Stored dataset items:
⟨

-- ==== Sys2Proof/Tests/Slice0.lean ====
section
/-!
SUPPORT. The model's own tests: the well-formedness checks refuse an ill-formed term each, words written out from the
spec's encodings decode to the instructions they stand for, one step of each instruction gives what the spec's own
examples give, and every statement with hypotheses has a concrete state that meets them.
-/

namespace Sys2Proof.Tests

open Sys2Proof.Machine Sys2Proof.Claims

/-! ### Helpers -/

/-- The next state, if there is one. -/
def nextOf : Result → Option State
  | .next t => some t
  | _ => none

/-- The byte and the state of an `IllegalOpcode` tick. -/
def illegalOf : Result → Option (Byte × State)
  | .fault (.illegalOpcode op t) => some (op, t)
  | _ => none

/-- A running core with PC at 0x8000, every register 0 and the parameters of R9 at their defaults. -/
def base : State :=
  { State.initWith [] Config.Params.specDefault with pendingReset := false, ready := true, pc := 0x8000 }

/-- Bytes loaded by the host. -/
def withBytes (s : State) (addr : Addr) (bytes : List Byte) : State := (s.host (.load addr bytes)).2

/-- One tick over code loaded at PC. -/
def tick (code : List Byte) (s : State) : Option State := nextOf (step (withBytes s s.pc code))

/-- A view of the state after a tick. -/
def view {α : Type} (f : State → α) (o : Option State) : Option α := o.map f

/-! ### Well-formedness: an ill-formed term for each check -/

/-- A row whose instruction takes no operand byte under a mode that has two is refused (R81, R83). -/
theorem test_wf_row_operands : Row.wf ⟨0xEA, "NOP", .abs, 2, .never, .plain .nop⟩ = false := by decide

/-- A table with a byte registered twice is refused (R103). -/
theorem test_wf_table_repeat :
    tableWf
        [⟨0xEA, "NOP", .imp, 2, .never, .plain .nop⟩, ⟨0xEA, "CLC", .imp, 2, .never, .plain .clc⟩] = false := by
  decide

/-- The opcode list of R85 passes. -/
theorem test_wf_opcodeTable : tableWf opcodeTable = true := by rfl

/-- Memory out of order is refused. -/
theorem test_wf_memory_order : Memory.wf [(2, 0x01), (1, 0x01)] = false := by decide

/-- Memory that lists an address twice is refused. -/
theorem test_wf_memory_repeat : Memory.wf [(1, 0x01), (1, 0x02)] = false := by decide

/-- Memory that lists the byte an unlisted address reads as is refused. -/
theorem test_wf_memory_default : Memory.wf [(1, 0x00)] = false := by decide

/-- Memory that lists an address past 0xFFFF is refused. -/
theorem test_wf_memory_range : Memory.wf [(65536, 0x01)] = false := by decide

/-- Writing the byte an unlisted address reads as removes the cell. -/
theorem test_memory_canonical : Memory.set [(1, 0x05), (2, 0x06)] 1 0x00 = [(2, 0x06)] := by decide

/-! ### Decoding: bits written out from the encodings of R85 -/

/-- `10101101 llllllll hhhhhhhh`, LDA abs. -/
theorem test_decode_load :
    decode [0b10101101, 0b00110100, 0b00010010, 0xFF] = .ok (.ldaAbs 0x1234, [0xFF]) := by rfl

/-- `10010110 zzzzzzzz`, STX zp,Y. -/
theorem test_decode_store : decode [0b10010110, 0b11110000] = .ok (.stxZpy 0xF0, []) := by rfl

/-- `00101001 iiiiiiii`, AND #; the byte the source gives. -/
theorem test_decode_logical : decode [0b00101001, 0b00100101] = .ok (.andImm 0x25, []) := by rfl

/-- `11100000 iiiiiiii`, CPX #; the byte the source gives. -/
theorem test_decode_compare : decode [0b11100000, 0b00000001] = .ok (.cpxImm 0x01, []) := by rfl

/-- `01110001 zzzzzzzz`, ADC (zp),Y. -/
theorem test_decode_arith : decode [0b01110001, 0b00100000] = .ok (.adcIndy 0x20, []) := by rfl

/-- `00111110 llllllll hhhhhhhh`, ROL abs,X. -/
theorem test_decode_rotate : decode [0b00111110, 0b11111111, 0b10000000] = .ok (.rolAbsx 0x80FF, []) := by rfl

/-- `11010000 dddddddd`, BNE. -/
theorem test_decode_branch : decode [0b11010000, 0b11111011] = .ok (.bne 0xFB, []) := by rfl

/-- `10111010`, TSX. -/
theorem test_decode_stack : decode [0b10111010] = .ok (.tsx, []) := by rfl

/-- `01101100 llllllll hhhhhhhh`, JMP (abs). -/
theorem test_decode_control : decode [0b01101100, 0b11111111, 0b00010000] = .ok (.jmpInd 0x10FF, []) := by rfl

/-- A byte of R86 is refused by name. -/
theorem test_decode_illegal : decode [0x02, 0x00, 0x00] = .error (.illegalOpcode 0x02) := by rfl

/-- Operand bytes that are not there are refused by name. -/
theorem test_decode_truncated : decode [0xAD, 0x34] = .error (.truncated 0xAD) := by rfl

/-- The encoder writes a 16-bit operand low byte first (R82). -/
theorem test_encode_word : encode (.jsr 0x9000) = [0x20, 0x00, 0x90] := by rfl

/-- A table word of 24 bits: the first byte is bits 7 to 0. -/
theorem test_decode_table_word : decodeTableWord 24 0x12348D = some (.staAbs 0x1234) := by rfl

/-- The instruction placed by `withFetchWord` is the first one run after init, reset step included (R301). -/
theorem test_withFetchWord :
    view (fun t => (t.a, t.pc, t.report)) (nextOf (step (State.reset.withFetchWord 16 0x80A9)))
      = some (0x80, 0x0002, .executed 2) := by rfl

/-! ### Every row of R85, its encoding column written out bit by bit -/

/-- Whether bytes decode to an instruction with nothing left over. -/
def decodesTo (c : List Byte × Instr) : Bool := (match decode c.1 with | .ok (i, []) => i == c.2 | _ => false)

/-- Loads and stores. -/
theorem test_encodings_load_store_1 :
    List.all
      [([0b10000001, 0b11010010], .staIndx 0xD2),
        ([0b10000100, 0b11010010], .styZp 0xD2),
        ([0b10000101, 0b11010010], .staZp 0xD2),
        ([0b10000110, 0b11010010], .stxZp 0xD2),
        ([0b10001100, 0b00110100, 0b10010010], .styAbs 0x9234),
        ([0b10001101, 0b00110100, 0b10010010], .staAbs 0x9234),
        ([0b10001110, 0b00110100, 0b10010010], .stxAbs 0x9234),
        ([0b10010001, 0b11010010], .staIndy 0xD2),
        ([0b10010100, 0b11010010], .styZpx 0xD2),
        ([0b10010101, 0b11010010], .staZpx 0xD2),
        ([0b10010110, 0b11010010], .stxZpy 0xD2),
        ([0b10011001, 0b00110100, 0b10010010], .staAbsy 0x9234),
        ([0b10011101, 0b00110100, 0b10010010], .staAbsx 0x9234),
        ([0b10100000, 0b11010010], .ldyImm 0xD2),
        ([0b10100001, 0b11010010], .ldaIndx 0xD2),
        ([0b10100010, 0b11010010], .ldxImm 0xD2),
        ([0b10100100, 0b11010010], .ldyZp 0xD2),
        ([0b10100101, 0b11010010], .ldaZp 0xD2),
        ([0b10100110, 0b11010010], .ldxZp 0xD2),
        ([0b10101001, 0b11010010], .ldaImm 0xD2),
        ([0b10101100, 0b00110100, 0b10010010], .ldyAbs 0x9234),
        ([0b10101101, 0b00110100, 0b10010010], .ldaAbs 0x9234),
        ([0b10101110, 0b00110100, 0b10010010], .ldxAbs 0x9234),
        ([0b10110001, 0b11010010], .ldaIndy 0xD2)] decodesTo = true := by
  rfl

/-- Loads and stores. -/
theorem test_encodings_load_store_2 :
    List.all
      [([0b10110100, 0b11010010], .ldyZpx 0xD2),
        ([0b10110101, 0b11010010], .ldaZpx 0xD2),
        ([0b10110110, 0b11010010], .ldxZpy 0xD2),
        ([0b10111001, 0b00110100, 0b10010010], .ldaAbsy 0x9234),
        ([0b10111100, 0b00110100, 0b10010010], .ldyAbsx 0x9234),
        ([0b10111101, 0b00110100, 0b10010010], .ldaAbsx 0x9234),
        ([0b10111110, 0b00110100, 0b10010010], .ldxAbsy 0x9234)] decodesTo = true := by
  rfl

/-- Logical operations. -/
theorem test_encodings_logical_1 :
    List.all
      [([0b00000001, 0b11010010], .oraIndx 0xD2),
        ([0b00000101, 0b11010010], .oraZp 0xD2),
        ([0b00001001, 0b11010010], .oraImm 0xD2),
        ([0b00001101, 0b00110100, 0b10010010], .oraAbs 0x9234),
        ([0b00010001, 0b11010010], .oraIndy 0xD2),
        ([0b00010101, 0b11010010], .oraZpx 0xD2),
        ([0b00011001, 0b00110100, 0b10010010], .oraAbsy 0x9234),
        ([0b00011101, 0b00110100, 0b10010010], .oraAbsx 0x9234),
        ([0b00100001, 0b11010010], .andIndx 0xD2),
        ([0b00100100, 0b11010010], .bitZp 0xD2),
        ([0b00100101, 0b11010010], .andZp 0xD2),
        ([0b00101001, 0b11010010], .andImm 0xD2),
        ([0b00101100, 0b00110100, 0b10010010], .bitAbs 0x9234),
        ([0b00101101, 0b00110100, 0b10010010], .andAbs 0x9234),
        ([0b00110001, 0b11010010], .andIndy 0xD2),
        ([0b00110101, 0b11010010], .andZpx 0xD2),
        ([0b00111001, 0b00110100, 0b10010010], .andAbsy 0x9234),
        ([0b00111101, 0b00110100, 0b10010010], .andAbsx 0x9234),
        ([0b01000001, 0b11010010], .eorIndx 0xD2),
        ([0b01000101, 0b11010010], .eorZp 0xD2),
        ([0b01001001, 0b11010010], .eorImm 0xD2),
        ([0b01001101, 0b00110100, 0b10010010], .eorAbs 0x9234),
        ([0b01010001, 0b11010010], .eorIndy 0xD2),
        ([0b01010101, 0b11010010], .eorZpx 0xD2)] decodesTo = true := by
  rfl

/-- Logical operations. -/
theorem test_encodings_logical_2 :
    List.all
      [([0b01011001, 0b00110100, 0b10010010], .eorAbsy 0x9234),
        ([0b01011101, 0b00110100, 0b10010010], .eorAbsx 0x9234)] decodesTo = true := by
  rfl

/-- Arithmetic, compare, increment and decrement. -/
theorem test_encodings_arith_1 :
    List.all
      [([0b01100001, 0b11010010], .adcIndx 0xD2),
        ([0b01100101, 0b11010010], .adcZp 0xD2),
        ([0b01101001, 0b11010010], .adcImm 0xD2),
        ([0b01101101, 0b00110100, 0b10010010], .adcAbs 0x9234),
        ([0b01110001, 0b11010010], .adcIndy 0xD2),
        ([0b01110101, 0b11010010], .adcZpx 0xD2),
        ([0b01111001, 0b00110100, 0b10010010], .adcAbsy 0x9234),
        ([0b01111101, 0b00110100, 0b10010010], .adcAbsx 0x9234),
        ([0b10001000], .dey),
        ([0b11000000, 0b11010010], .cpyImm 0xD2),
        ([0b11000001, 0b11010010], .cmpIndx 0xD2),
        ([0b11000100, 0b11010010], .cpyZp 0xD2),
        ([0b11000101, 0b11010010], .cmpZp 0xD2),
        ([0b11000110, 0b11010010], .decZp 0xD2),
        ([0b11001000], .iny),
        ([0b11001001, 0b11010010], .cmpImm 0xD2),
        ([0b11001010], .dex),
        ([0b11001100, 0b00110100, 0b10010010], .cpyAbs 0x9234),
        ([0b11001101, 0b00110100, 0b10010010], .cmpAbs 0x9234),
        ([0b11001110, 0b00110100, 0b10010010], .decAbs 0x9234),
        ([0b11010001, 0b11010010], .cmpIndy 0xD2),
        ([0b11010101, 0b11010010], .cmpZpx 0xD2),
        ([0b11010110, 0b11010010], .decZpx 0xD2),
        ([0b11011001, 0b00110100, 0b10010010], .cmpAbsy 0x9234)] decodesTo = true := by
  rfl

/-- Arithmetic, compare, increment and decrement. -/
theorem test_encodings_arith_2 :
    List.all
      [([0b11011101, 0b00110100, 0b10010010], .cmpAbsx 0x9234),
        ([0b11011110, 0b00110100, 0b10010010], .decAbsx 0x9234),
        ([0b11100000, 0b11010010], .cpxImm 0xD2),
        ([0b11100001, 0b11010010], .sbcIndx 0xD2),
        ([0b11100100, 0b11010010], .cpxZp 0xD2),
        ([0b11100101, 0b11010010], .sbcZp 0xD2),
        ([0b11100110, 0b11010010], .incZp 0xD2),
        ([0b11101000], .inx),
        ([0b11101001, 0b11010010], .sbcImm 0xD2),
        ([0b11101100, 0b00110100, 0b10010010], .cpxAbs 0x9234),
        ([0b11101101, 0b00110100, 0b10010010], .sbcAbs 0x9234),
        ([0b11101110, 0b00110100, 0b10010010], .incAbs 0x9234),
        ([0b11110001, 0b11010010], .sbcIndy 0xD2),
        ([0b11110101, 0b11010010], .sbcZpx 0xD2),
        ([0b11110110, 0b11010010], .incZpx 0xD2),
        ([0b11111001, 0b00110100, 0b10010010], .sbcAbsy 0x9234),
        ([0b11111101, 0b00110100, 0b10010010], .sbcAbsx 0x9234),
        ([0b11111110, 0b00110100, 0b10010010], .incAbsx 0x9234)] decodesTo = true := by
  rfl

/-- Shifts and rotates. -/
theorem test_encodings_shift :
    List.all
      [([0b00000110, 0b11010010], .aslZp 0xD2),
        ([0b00001010], .aslAcc),
        ([0b00001110, 0b00110100, 0b10010010], .aslAbs 0x9234),
        ([0b00010110, 0b11010010], .aslZpx 0xD2),
        ([0b00011110, 0b00110100, 0b10010010], .aslAbsx 0x9234),
        ([0b00100110, 0b11010010], .rolZp 0xD2),
        ([0b00101010], .rolAcc),
        ([0b00101110, 0b00110100, 0b10010010], .rolAbs 0x9234),
        ([0b00110110, 0b11010010], .rolZpx 0xD2),
        ([0b00111110, 0b00110100, 0b10010010], .rolAbsx 0x9234),
        ([0b01000110, 0b11010010], .lsrZp 0xD2),
        ([0b01001010], .lsrAcc),
        ([0b01001110, 0b00110100, 0b10010010], .lsrAbs 0x9234),
        ([0b01010110, 0b11010010], .lsrZpx 0xD2),
        ([0b01011110, 0b00110100, 0b10010010], .lsrAbsx 0x9234),
        ([0b01100110, 0b11010010], .rorZp 0xD2),
        ([0b01101010], .rorAcc),
        ([0b01101110, 0b00110100, 0b10010010], .rorAbs 0x9234),
        ([0b01110110, 0b11010010], .rorZpx 0xD2),
        ([0b01111110, 0b00110100, 0b10010010], .rorAbsx 0x9234)] decodesTo = true := by
  rfl

/-- Branches. -/
theorem test_encodings_branch :
    List.all
      [([0b00010000, 0b11010010], .bpl 0xD2),
        ([0b00110000, 0b11010010], .bmi 0xD2),
        ([0b01010000, 0b11010010], .bvc 0xD2),
        ([0b01110000, 0b11010010], .bvs 0xD2),
        ([0b10010000, 0b11010010], .bcc 0xD2),
        ([0b10110000, 0b11010010], .bcs 0xD2),
        ([0b11010000, 0b11010010], .bne 0xD2),
        ([0b11110000, 0b11010010], .beq 0xD2)] decodesTo = true := by
  rfl

/-- Stack operations and transfers. -/
theorem test_encodings_stack_transfer :
    List.all
      [([0b00001000], .php),
        ([0b00101000], .plp),
        ([0b01001000], .pha),
        ([0b01101000], .pla),
        ([0b10001010], .txa),
        ([0b10011000], .tya),
        ([0b10011010], .txs),
        ([0b10101000], .tay),
        ([0b10101010], .tax),
        ([0b10111010], .tsx)] decodesTo = true := by
  rfl

/-- Jumps, BRK, RTI, flag operations and NOP. -/
theorem test_encodings_control :
    List.all
      [([0b00000000], .brk),
        ([0b00011000], .clc),
        ([0b00100000, 0b00110100, 0b10010010], .jsr 0x9234),
        ([0b00111000], .sec),
        ([0b01000000], .rti),
        ([0b01001100, 0b00110100, 0b10010010], .jmpAbs 0x9234),
        ([0b01011000], .cli),
        ([0b01100000], .rts),
        ([0b01101100, 0b00110100, 0b10010010], .jmpInd 0x9234),
        ([0b01111000], .sei),
        ([0b10111000], .clv),
        ([0b11011000], .cld),
        ([0b11101010], .nop),
        ([0b11111000], .sed)] decodesTo = true := by
  rfl

/-! ### Assembler spelling (R88) -/

theorem test_spell :
    [spell (.andImm 0x25), spell (.ldaIndx 0x10), spell (.jmpInd 0x1234), spell .lsrAcc]
      = ["AND #$25", "LDA ($10,X)", "JMP ($1234)", "LSR A"] := by rfl

theorem test_spell_zero_page :
    (zeroPageOrAbsolute "LDA" 0x0010, zeroPageOrAbsolute "LDA" 0x0100, zeroPageOrAbsolute "JMP" 0x0010)
      = (.zp, .abs, .abs) := by rfl

theorem test_spell_branch :
    (branchDisplacement 0x8010 0x800D, branchDisplacement 0x8000 0x8082) = (some 0xFB, none) := by rfl

/-! ### One step of each instruction, from the examples and corner cases of the spec's rules -/

/-- R140. -/
theorem test_lda :
    view (fun t => (t.a, t.p, t.report)) (tick [0xA9, 0x80] base) = some (0x80, 0x80, .executed 2) := by decide

/-- R129: the pointer of (zp,X) wraps in the zero page; low byte at 0x00FF, high byte at 0x0000. -/
theorem test_lda_indx_wrap :
    view (fun t => (t.a, t.report))
        (tick [0xA1, 0xFE]
          (withBytes (withBytes (withBytes { base with x := 0x01 } 0x00FF [0x34]) 0x0000 [0x12]) 0x1234 [0x77]))
      = some (0x77, .executed 6) := by decide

⟩

*Work order*.
Work through the entries above line by line, counting each one that includes the word "rolAbsx", and give the final number only.

*Task response*.
2